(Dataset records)

-- ==== Sys2Proof/Machine/HostRead.lean ====
section
/-!
DEFINITION. Sys2Proof/Machine/HostRead.lean: what a host reads of each object: objects that are stored are read back (R50),
and the others are views of the units' state.
-/

namespace Sys2Proof.Machine

/-- The characters of a text as bytes. -/
def asciiBytes (t : String) : Bytes := t.toList.map fun c => BitVec.ofNat 8 c.toNat

/-- The version of the running image (R5, R433, R434). -/
def State.firmwareVersion (s : State) : Nat :=
  if s.get 0x262001 < 2 then fieldLE (nth s.nv.slots (s.get 0x262001) []) 4 4 else Config.firmwareVersion.toNat

/-- 0x2300.04 (R420). -/
def State.pairPaths (s : State) : Nat :=
  if !s.paired then 0
  else bitmapOf id [s.twinAlive, s.pinAlive, s.pair.twinUp, s.pair.mirrorCurrent, s.hubConfirms]

/-- 0x2400.12 (R333). -/
def State.migrationView (s : State) : Nat :=
  match s.memory.migration with
  | some m => m.source * 2 ^ 24 + m.target * 65536 + m.chunk % 65536
  | none => 0xFFFF0000

/-- 0x2210.02 in KiB, 0x2210.04 (R419). -/
def State.journalKiB (s : State) : Nat :=
  match s.nv.table with | some t => if s.beacon.present then journalSize t / 1024 else 0 | none => 0
def State.oldestEntry (s : State) : Nat :=
  match s.nv.journal with | [] => 0 | p :: l => l.foldl (fun m q => min m q.2.seq) p.2.seq

/-- 0x2600.08 (R445). -/
def State.trimCopies (s : State) : Nat := bitmapOf trimValid s.nv.trims

/-- 0x4A00.03, .08 (R170). -/
def State.tilesClaimed (s : State) : Nat := (s.link.claims.map (·.tile)).eraseDups.length
def State.oldestClaim (s : State) : Nat :=
  match s.link.claims with | [] => 0 | c :: l => (s.now - l.foldl (fun m x => min m x.at_) c.at_) / 1000

/-- A camera port's scalar objects. -/
def State.cameraView (s : State) (p ixsub k : Nat) : Nat := if ixsub = 0x1011 then s.ispCrc p else s.readBack k

/-- The value a host reads of a scalar object. -/
def State.scalarView (s : State) (k : Nat) : Nat :=
  let index := k / 256
  let sub := k % 256
  if 0x30 ≤ k / 65536 ∧ k / 65536 < 0x38 then s.cameraView (k / 65536 - 0x30) (k % 65536) k
  else if 0x201101 ≤ k ∧ k ≤ 0x201110 then s.fnState (k - 0x201101)
  else if 0x400101 ≤ k ∧ k ≤ 0x400110 then s.layerState (k - 0x400101)
  else if 0x4C10 ≤ index ∧ index < 0x4C12 ∧ sub = 0x0C then s.flatState (index - 0x4C10)
  else if 0x4C10 ≤ index ∧ index < 0x4C12 ∧ sub = 0x0D then s.scanLine (index - 0x4C10)
  else if 0x4C10 ≤ index ∧ index < 0x4C12 ∧ sub = 0x0F then s.commitsPending (index - 0x4C10)
  else match k with
    | 0x100100 => s.errorRegister
    | 0x101803 => s.firmwareVersion
    | 0x101804 => Config.deviceIdentifier.toNat % 2 ^ 32
    | 0x200004 => s.nodeId
    | 0x201001 => s.readyBits
    | 0x201002 => s.failedBits
    | 0x201003 => s.degradedBits
    | 0x210001 => s.powerState
    | 0x210003 => s.holdCauses
    | 0x220001 => s.faults.queue.length
    | 0x221001 => s.beaconState
    | 0x221002 => s.journalKiB
    | 0x221003 => s.beacon.nextSeq
    | 0x221004 => s.oldestEntry
    | 0x221005 => pendingBytes s.beacon.pending
    | 0x230002 => if s.pair.strapB then 1 else 0
    | 0x230003 => s.roleView
    | 0x230004 => s.pairPaths
    | 0x240003 => s.dataCapacity
    | 0x480003 => bitmapBelow 18 fun l => s.link.map.contains l
    | 0x240004 => bitmapOf (fun c : Channel => c.trained && !c.excluded) s.memory.channels
    | 0x240012 => s.migrationView
    | 0x250002 => s.spareRanks
    | 0x250003 => bitmapOf (fun c : Carver => c.working) s.lift.carvers
    | 0x250004 => bitmapOf (fun c : Carver => c.active) s.lift.carvers
    | 0x250005 => s.carverSpares
    | 0x250006 => s.activeCarvers.length * s.get 0x211006
    | 0x260008 => s.trimCopies
    | 0x261005 => ((List.range 4).filter s.nv.otpBlank).length
    | 0x280003 => (Config.macAddress 0).toNat
    | 0x280004 => (Config.macAddress 1).toNat
    | 0x28100A => s.ptp
    | 0x284006 => (s.get k + s.tx.dropped) % 2 ^ 32
    | 0x380002 | 0x380003 | 0x390002 => s.loadView k
    | 0x3A0002 => s.slotLoadView
    | 0x3B0003 => Config.deviceIdentifier.toNat
    | 0x3C0001 => s.groomerState
    | 0x400006 => s.pendingState
    | 0x40000D => s.poolFreeMiB
    | 0x410019 => s.renderCrc
    | 0x42000B => s.mapCrc
    | 0x42000C => s.deadLenslets
    | 0x42000F => fieldLE s.shadowGeometryBytes 24 4
    | 0x4A0001 => s.link.rects.length
    | 0x4A0003 => s.tilesClaimed
    | 0x4A0008 => s.oldestClaim
    | _ => s.readBack k

/-- A camera port's DOMAIN objects. -/
def State.cameraBytes (s : State) (p ixsub k : Nat) : Bytes :=
  match ixsub with
  | 0x100E => (lookup k s.pendD).getD (s.warpGrid p)
  | 0x4005 => (s.cam p).errors.flatMap fun v => leBytes 4 v
  | 0x4006 => (s.cam p).packets.flatMap fun v => leBytes 4 v
  | _ => s.readBackDom k

/-- An entry of 0x4900.04. -/
def checkBytes (c : Nat × Nat × Nat × Nat) : Bytes :=
  leBytes 4 c.1 ++ leBytes 4 c.2.1 ++ leBytes 4 c.2.2.1 ++ leBytes 1 c.2.2.2 ++ [0, 0, 0]

/-- The content a host reads of a DOMAIN or text object. -/
def State.bytesView (s : State) (k : Nat) : Bytes :=
  if 0x30 ≤ k / 65536 ∧ k / 65536 < 0x38 then s.cameraBytes (k / 65536 - 0x30) (k % 65536) k
  else if 0x2830 ≤ k / 256 ∧ k / 256 < 0x2834 ∧ k % 256 = 4 then s.timestamps (k / 256 - 0x2830)
  else match k with
    | 0x100800 => asciiBytes "Yelain 9640"
    | 0x100A00 => (Config.versionText s.firmwareVersion).take 16
    | 0x200001 => asciiBytes (if Config.orderCodeFX then "NVY9640-FX" else "NVY9640-AG3")
    | 0x212001 => (List.range 12).flatMap fun i => leBytes 2 (if nth s.lift.invalid i false then 0x8000 else (nth s.lift.readings i none).getD 0x8000)
    | 0x212002 => (List.range 20).flatMap fun i => leBytes 2 ((nth s.lift.readings (12 + i) none).getD 0)
    | 0x220002 => s.faults.queue.flatMap FaultEntry.bytes
    | 0x22100C => s.beaconEntries.flatMap Entry.bytes
    | 0x240005 => s.memory.ranks.flatMap fun r => leBytes 1 r.state
    | 0x240008 => s.memory.ranks.flatMap fun r => leBytes 1 (if 2 ≤ r.state ∧ r.state ≤ 5 then r.rate else 0xFF)
    | 0x240011 => s.memory.ranks.flatMap fun r => leBytes 2 r.marked
    | 0x240014 => s.memory.channels.flatMap fun c => leBytes 2 c.temperature
    | 0x240020 => s.memory.corrections.flatMap fun v => leBytes 4 v
    | 0x240021 => (List.range 6).flatMap fun p => leBytes 2 (s.sparesLeft p).1
    | 0x240022 => (List.range 6).flatMap fun p => leBytes 2 (s.sparesLeft p).2
    | 0x250012 => (List.range 32).flatMap fun r => leBytes 2 (s.chunksOn r)
    | 0x250013 => (List.range 8).flatMap fun p => leBytes 1 (s.get (camK p 0 0x12))
    | 0x260007 => s.cal.trims
    | 0x260009 => s.cal.repairs.flatten
    | 0x262003 => s.slotVersions
    | 0x262004 => s.nv.table.getD []
    | 0x28600B => if (s.dom k).isEmpty then List.replicate 128 0 else s.dom k
    | 0x420004 => s.shadowGeometryBytes
    | 0x420005 => s.shadowEntryBytes
    | 0x420008 => s.activeGeometry
    | 0x420009 => s.activeEntries
    | 0x480014 => s.laneErrors.flatMap fun v => leBytes 4 v
    | 0x490004 => s.care.modules.zipIdx.flatMap fun p => checkBytes (if s.modulePresent p.2 then p.1.check else (0, 0, 0, 0xFF))
    | 0x490008 => s.care.hostResult
    | 0x490014 => s.care.modules.zipIdx.flatMap fun p => leBytes 2 (if s.modulePresent p.2 then p.1.temperature else 0x8000)
    | 0x490015 => s.care.modules.zipIdx.flatMap fun p => leBytes 1 (if s.modulePresent p.2 then p.1.inForce else 0xFF)
    | 0x490020 => s.tableCrcs.flatMap fun v => leBytes 4 v
    | 0x490035 => (List.range (3 * s.blocks)).flatMap fun i => leBytes 4 ((lookup i s.care.counters).getD 0)
    | 0x490036 => s.care.eRef.flatMap fun v => leBytes 2 v
    | _ => s.readBackDom k

/-- The bytes a host reads of an object. -/
def State.viewBytes (s : State) (k : Nat) (o : Obj) : Bytes :=
  match o.ty with
  | .dom | .str => s.bytesView k
  | t => leBytes (t.width / 8) (s.scalarView k)

/-- What a read that has returned an object's whole content changes (R379, R419). -/
def State.afterRead (s : State) (k : Nat) : State :=
  if k = 0x22100C then s.advanceRead
  else if 0x2830 ≤ k / 256 ∧ k / 256 < 0x2834 ∧ k % 256 = 4 then s.takeTimestamps (k / 256 - 0x2830)
  else s

/-! ### The order of refusals -/

/-- The function that decides about an access (R61): 0x2040.04 and 0x2020.01 are accepted in every state of function 0. -/
def State.ownerFailed (s : State) (k : Nat) : Bool := k != 0x202001 && k != 0x204004 && s.hasFailed (functionOf k)

/-- The abort code an access meets before its value is looked at, 0 for none (R61, R63, R65). -/
def State.gate (s : State) (k : Nat) (write : Bool) : Nat :=
  if s.ctl.fullResetAt.isSome then 0x08000022
  else match objOf k with
    | none => if indexExists (k / 256) then 0x06090011 else 0x06020000
    | some o =>
      if !write then (if o.acc = .wo then 0x06010001 else 0)
      else if o.acc = .ro ∨ o.acc = .const then 0x06010002
      else if o.acc = .rwO then (if s.usable 0xF then 0 else 0x08000022)
      else if s.ownerFailed k then 0x08000022 else 0

/-- A read: the abort code, or the object's bytes. -/
def State.readObject (s : State) (k : Nat) : Nat × Bytes :=
  match s.gate k false, objOf k with
  | 0, some o =>
    let b := s.viewBytes k o
    if o.ty = .dom ∧ b.isEmpty then (0x08000024, []) else (0, b)
  | c, _ => (c, [])

end Sys2Proof.Machine
end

_Your goal_: All lines above from the line with "0x3B0003 => Config.deviceIdentifier.toNat" through the line with "p).errors.flatMap fun v => leBytes 4 v", both included, are to be set down exactly, with nothing else.

_Response to this task_:
    | 0x3B0003 => Config.deviceIdentifier.toNat
    | 0x3C0001 => s.groomerState
    | 0x400006 => s.pendingState
    | 0x40000D => s.poolFreeMiB
    | 0x410019 => s.renderCrc
    | 0x42000B => s.mapCrc
    | 0x42000C => s.deadLenslets
    | 0x42000F => fieldLE s.shadowGeometryBytes 24 4
    | 0x4A0001 => s.link.rects.length
    | 0x4A0003 => s.tilesClaimed
    | 0x4A0008 => s.oldestClaim
    | _ => s.readBack k

/-- A camera port's DOMAIN objects. -/
def State.cameraBytes (s : State) (p ixsub k : Nat) : Bytes :=
  match ixsub with
  | 0x100E => (lookup k s.pendD).getD (s.warpGrid p)
  | 0x4005 => (s.cam p).errors.flatMap fun v => leBytes 4 v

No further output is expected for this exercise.